Merchants, which widely hailed the Durbin Amendment when it was added to the Dodd-Frank Wall Street reform bill passed in the wake of the 2008 financial crisis, became disenchanted with the law’s provisions after the final rule was implemented by the Fed. Many merchants—notably those that process a high volume of low-value transactions—actually saw the amount they pay in interchange rise when the card networks eliminated lower rates for small-ticket purchases.

The suit—filed more than a year ago by retailer groups including the National Retail Federation, the National Association of Convenience Stores and the National Restaurant Association—charged that the rules approved by the Fed Board of Governors exceed the authority granted to the Fed by Congress, and that the final rule is “arbitrary, capricious, an abuse of process and otherwise not in accordance with the law in violation of the Administrative Procedure Act.”

“From the very beginning, retailers and restaurants knew the Federal Reserve Board of Governors had grossly misapplied the Durbin Amendment,” said Mallory Duncan, senior vice president and general counsel of the National Retail Federation. “They failed to heed Congress’ call to set fee standards that were reasonable and proportional to the actual cost of a transaction. As a result, small-ticket transactions, such as those imposed on convenience stores and restaurants, skyrocketed under the misapplied law.”

Less than three months ago, the Federal Reserve Bank of Richmond’s own economists confirmed the small-ticket phenomenon in an article about the law’s unintended consequences, bolstering Judge Leon’s decision that the Fed’s final rule did not follow the intent of Congress, which was to lower interchange for all categories of merchant.

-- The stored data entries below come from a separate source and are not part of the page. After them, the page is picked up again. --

/-- A word with the part of a write that lies in it over what it held. -/
def overWord (base pa : Nat) (bs : List Byte) (w : Nat) (old : List Byte) : List Byte :=
  ((wordsOf base pa bs).filter (fun q => q.1 == w)).foldl (fun b q => overlay b q.2.1 q.2.2) old

/-- A core's scratchpad may be stored to at n bytes: within the SPAD claim and no undequeued word of a ring lies there (06 R111). -/
structure Storable (k : Core) (a n : Nat) : Prop where
  quiet : Quiet k
  inside : a + n ≤ k.spadLimit
  low : a < 0x80000
  row : slotBusy k.row 12 k.row.inBanks a n = false
  mat : slotBusy k.mat 24 k.mat.inBanks a n = false

/-- A core with n bytes of v in its scratchpad at an address. -/
def spadWith (k : Core) (a n v : Nat) : Core := { k with spad := k.spad.setPart a (toBytes n v) }

/-- The integer operations of the atomics (13 R280): operands, width, scope, order, and the new value from the old one and sB. -/
inductive AmoForm (d a b w sc o : Nat) : Instr → ((w : Nat) → BitVec w → BitVec w → BitVec w) → Prop where
  | add : AmoForm d a b w sc o (.amoAdd d a b w sc o) (fun _ x y => x + y)
  | swap : AmoForm d a b w sc o (.amoSwap d a b w sc o) (fun _ _ y => y)
  | and : AmoForm d a b w sc o (.amoAnd d a b w sc o) (fun _ x y => x &&& y)
  | or : AmoForm d a b w sc o (.amoOr d a b w sc o) (fun _ x y => x ||| y)
  | xor : AmoForm d a b w sc o (.amoXor d a b w sc o) (fun _ x y => x ^^^ y)
  | min : AmoForm d a b w sc o (.amoMin d a b w sc o) (fun _ x y => if x.sle y then x else y)
  | max : AmoForm d a b w sc o (.amoMax d a b w sc o) (fun _ x y => if x.sle y then y else x)
  | minu : AmoForm d a b w sc o (.amoMinu d a b w sc o) (fun _ x y => if x.ule y then x else y)
  | maxu : AmoForm d a b w sc o (.amoMaxu d a b w sc o) (fun _ x y => if x.ule y then y else x)

/-- What a release comes after: the strong writes of the context that are on their way have been performed (08 R175). -/
def releaseOf (s : State) (c x o : Nat) : State := if o.testBit 1 then s.drainCx c x else s

/-- What an acquire at a scope does once its read of a word of device memory has been made: the core knows what the releases it has read from passed on, and later reads of host memory come after (08 R175, R177). -/
def acquireOf (s : State) (c sc o pa : Nat) : State := if o.testBit 0 then (s.acquire c sc (pa / 8)).orderHost c else s

/-- The device once an atomic on n bytes at pa has read them (08 R175; 13 R280). -/
def amoRead (s : State) (c x pa n sc o : Nat) : State := acquireOf ((releaseOf s c x o).strongRead c 0 pa n).2 c sc o pa

/-- n bytes at pa of device memory hold v afterwards, and every other byte is as it was. -/
def HoldsAt (s t : State) (pa n v : Nat) : Prop :=
  t.mem.num pa n = v % 2 ^ (8 * n) ∧ ∀ a, a < pa ∨ pa + n ≤ a → t.mem.read a = s.mem.read a

/-- A strong access of n bytes that goes to device memory at pa: aligned, no window owned, nothing poisoned (13 R279, R284). -/
structure StrongAt (s : State) (c x a n pa : Nat) (need : Need) : Prop extends OnDevice s c x (src s c x a).toNat n pa need where
  window : (s.cx c x).window = none
  aligned : (src s c x a).toNat % n = 0
  clean : s.devPoison c pa n = false

/-- Between two states only memory, its history, what a release to host memory has passed on and one core's view of memory have changed. -/
structure ViewStep (s b : State) (c : Nat) : Prop where
  device : b = { s with mem := b.mem, hostMem := b.hostMem, mpoison := b.mpoison, hist := b.hist, farKnow := b.farKnow, cores := b.cores }
  others : ∀ n, n ≠ c → b.phys n = s.phys n
  own : b.phys c = { s.phys c with
    seen := (b.phys c).seen, hseen := (b.phys c).hseen, dirty := (b.phys c).dirty, pubno := (b.phys c).pubno, know := (b.phys c).know }

/-- An exact accumulator object of n bins at pa of device memory that register a addresses (13 R281; 07 R163). -/
structure ObjectAt (s : State) (c x a pa n : Nat) (need : Need) : Prop where
  high : 2 ^ 20 ≤ (src s c x a).toNat
  aligned : (src s c x a).toNat % 8 = 0
  page : (src s c x a).toNat % 4096 + 16 + 8 * n ≤ 4096
  slot : (s.cx c x).slot = true ∨ (s.core c).outstanding < 8192
  place : (sliceOfPa pa).isSome = true
  leaf : ∃ l, translate s c (src s c x a).toNat need = .ok (.dev pa, l) ∧
    ∀ f, l = some f → tlbHit (s.phys c).dtlb (s.core c).tk.ctx f = true
  window : (s.cx c x).window = none
  header : xobjBins (s.mem.num pa 16) = some n
  waits : NothingWaits s c (pa / 4096 * 4096) 4096 ∧ NothingWaits s c pa (16 + 8 * n)
  clean : s.devPoison c pa 16 = false ∧ s.devPoison c pa (16 + 8 * n) = false

/-- The signed bins of an object at pa. -/
def binsAt (s : State) (pa n : Nat) : List Int := (List.range n).map (fun i => (BitVec.ofNat 64 (s.mem.num (pa + 16 + 8 * i) 8)).toInt)

/-- x can be added to an object of `len` bins whose lowest weighs 2^e0: it is a finite value other than zero, k times that weight with k an integer, and k lies below the window's top (07 R164). -/
def Admits (e0 : Int) (len : Nat) (x : Val) (k : Int) : Prop :=
  ∃ neg m e n, x = .num neg m e ∧ m ≠ 0 ∧ n * 2 ^ (e0 - e).toNat = m * 2 ^ (e - e0).toNat ∧ n < 2 ^ (40 * (len - 1)) ∧ k = (if neg then -(n : Int) else n)

/-- Every bin below the top is a balanced base-2^40 digit (07 R164). -/
def Balanced (bins : List Int) : Prop := ∀ d ∈ bins.dropLast, -(2 ^ 39) ≤ d ∧ d < 2 ^ 39

/-- The words of major 0x01, FN and MOD as R265's table gives them. -/
inductive IntWord (d a b : Nat) : Nat → Nat → Instr → Prop where
  | add : IntWord d a b 0x00 0 (.add d a b)
  | sub : IntWord d a b 0x01 0 (.sub d a b)
  | iand : IntWord d a b 0x02 0 (.iand d a b)
  | ior : IntWord d a b 0x03 0 (.ior d a b)
  | ixor : IntWord d a b 0x04 0 (.ixor d a b)
  | sll : IntWord d a b 0x05 0 (.sll d a b)
  | srl : IntWord d a b 0x06 0 (.srl d a b)
  | sra : IntWord d a b 0x07 0 (.sra d a b)
  | mul : IntWord d a b 0x08 0 (.mul d a b)
  | mulh : IntWord d a b 0x09 0 (.mulh d a b)
  | mulhu : IntWord d a b 0x0A 0 (.mulhu d a b)
  | div : IntWord d a b 0x0B 0 (.div d a b)
  | divu : IntWord d a b 0x0C 0 (.divu d a b)
  | rem : IntWord d a b 0x0D 0 (.rem d a b)
  | remu : IntWord d a b 0x0E 0 (.remu d a b)
  | min : IntWord d a b 0x0F 0 (.min d a b)
  | max : IntWord d a b 0x10 0 (.max d a b)
  | minu : IntWord d a b 0x11 0 (.minu d a b)
  | maxu : IntWord d a b 0x12 0 (.maxu d a b)
  | clz (one : b = 0) : IntWord d a b 0x13 0 (.clz d a)
  | ctz (one : b = 0) : IntWord d a b 0x14 0 (.ctz d a)
  | popc (one : b = 0) : IntWord d a b 0x15 0 (.popc d a)
  | sext (one : b = 0) (fmt : Nat) (h : fmt < 3) : IntWord d a b 0x16 fmt (.sext d a fmt)
  | zext (one : b = 0) (fmt : Nat) (lo : 4 ≤ fmt) (h : fmt < 7) : IntWord d a b 0x17 fmt (.zext d a fmt)

/-- The event counter that local index i of the task's interface names, where the task claims it and the context owns no window (03 R42; 13 R283). -/
structure EventAt (s : State) (c x i e : Nat) : Prop where
  claim : (s.core c).cl.has (.ev i) = true
  window : (s.cx c x).window = none
  counter : e = (s.vi (s.core c).tk.vi).evbase + i

/-! ### Range coder (09 R190 to R195; 16 R347 to R354) -/

/-- An operand block of n bytes in readable scratchpad, aligned as the rule says (16 R348). -/
structure BlockAt (k : Core) (a align n : Nat) : Prop extends Readable k a n where
  aligned : a % align = 0
  inside : a + n ≤ k.spadLimit

/-- A core whose stream x is t. -/
def withStream (k : Core) (x : Nat) (t : Stream) : Core := { k with st := k.st.put {} x t }

/-- A core whose coder has written bytes at a bitstream address and stream x. -/
def emitted (k : Core) (a : Nat) (bs : List Byte) (x : Nat) (t : Stream) : Core :=
  { k with spad := k.spad.setPart a bs, st := k.st.put {} x t }

/-- Stream x of the core is claimed, of the mode, and this task's (09 R190, R191). -/
structure StreamOk (k : Core) (x mode : Nat) : Prop where
  claim : k.cl.has (.st x) = true
  mode : (k.stream x).mode = mode
  ctx : (k.stream x).ctx = k.tk.ctx

/-- Probability register y is claimed and holds a table (09 R194). -/
structure TableOk (k : Core) (y : Nat) : Prop where
  claim : k.cl.has (.cd y) = true
  full : (k.prob y).n ≠ 0

/-- The stream that an init block opens (16 R349). -/
def opened (k : Core) (mode blk : Nat) : Stream :=
  { mode := mode, range := 2 ^ 32 - 1, base := blk % 2 ^ 19, limit := blk / 2 ^ 32 % 2 ^ 19, cursor := blk % 2 ^ 19, ctx := k.tk.ctx }

/-- Whether an init block is legal (16 R349). -/
structure InitOk (k : Core) (blk : Nat) : Prop where
  low : blk / 2 ^ 19 % 2 ^ 13 = 0
  high : blk < 2 ^ 51
  order : blk % 2 ^ 19 ≤ blk / 2 ^ 32
  fits : blk / 2 ^ 32 ≤ k.spadLimit

/-- The number that an encoder's output stands for so far: the bytes emitted, the byte held back, the bytes 0xFF pending behind it and LOW (09 R190; 16 R350). -/
def coded (bs : List Byte) (t : Stream) : Nat :=
  ((ofBytesBE bs * 256 + t.cache) * 256 ^ (t.pend - 1) + (256 ^ (t.pend - 1) - 1)) * 2 ^ 32 + t.low

/-- An encoder has added to LOW and shifted n times: what its output stands for is that sum times 256^n, in the bytes emitted, held back, pending and in LOW, so that a carry reaches every byte that is not out; each byte out went to CURSOR within LIMIT (16 R350). -/
structure ShiftedOut (t t' : Stream) (bs : List Byte) (add n : Nat) : Prop where
  value : coded bs t' % 256 ^ (t.pend + n + 4) = ((coded [] t + add) * 256 ^ n) % 256 ^ (t.pend + n + 4)
  count : bs.length + t'.pend = t.pend + n
  cursor : t'.cursor = t.cursor + bs.length
  inside : bs = [] ∨ t'.cursor ≤ t.limit
  rest : t' = { t with low := t'.low, range := t'.range, cache := t'.cache, pend := t'.pend, cursor := t'.cursor }

/-- A range r is multiplied by 256 until it reaches 2^24, n times (16 R350, R352). -/
def Renormed (r n range : Nat) : Prop :=
  n ≤ 3 ∧ range = r * 256 ^ n ∧ (n = 0 ∨ r * 256 ^ (n - 1) < 2 ^ 24) ∧ (0 < r → 2 ^ 24 ≤ range)

/-- What the code is lowered by for symbol v of a table, and the range that is left (16 R350, R352). -/
def symbolLow (p : Prob) (range v : Nat) : Nat := range / 2 ^ p.p * p.cell v
def symbolRange (p : Prob) (range v : Nat) : Nat :=
  if v + 1 < p.n then range / 2 ^ p.p * (p.cell (v + 1) - p.cell v) else range - symbolLow p range v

The Richmond team’s economic research found “market-determined interchange fees tend to be too high compared with the social optimum, so [continuing to regulate] down interchange fees could be welfare enhancing.” But putting a cap on the maximum interchange fee may not be working the way lawmakers had hoped. “Capping the weighted average interchange fee, instead of the maximum interchange fee, may avoid the unintended consequence on small-ticket merchants.”

In the original motion, plaintiffs argued that the Fed’s final rule “greatly expanded the costs allowed in the interchange fee standard,” which resulted in “shifting billions of dollars in additional costs from the issuing banks to merchants that accept debit cards.” The suit also says the final rule mishandled the network non-exclusivity portion of the Durbin Amendment, resulting in “entire categories of debit card transactions—such as Internet and telephone transactions, hotel stays and car rentals—not being afforded the competitive network choice required by statute.”

Leon has dumped the matter back into the hands of the Fed, which will need to go through the lengthy rulemaking process again. In the interim, the judge said the current rules would remain in force, but that a new Final Rule would need to be formulated in “months, not years.”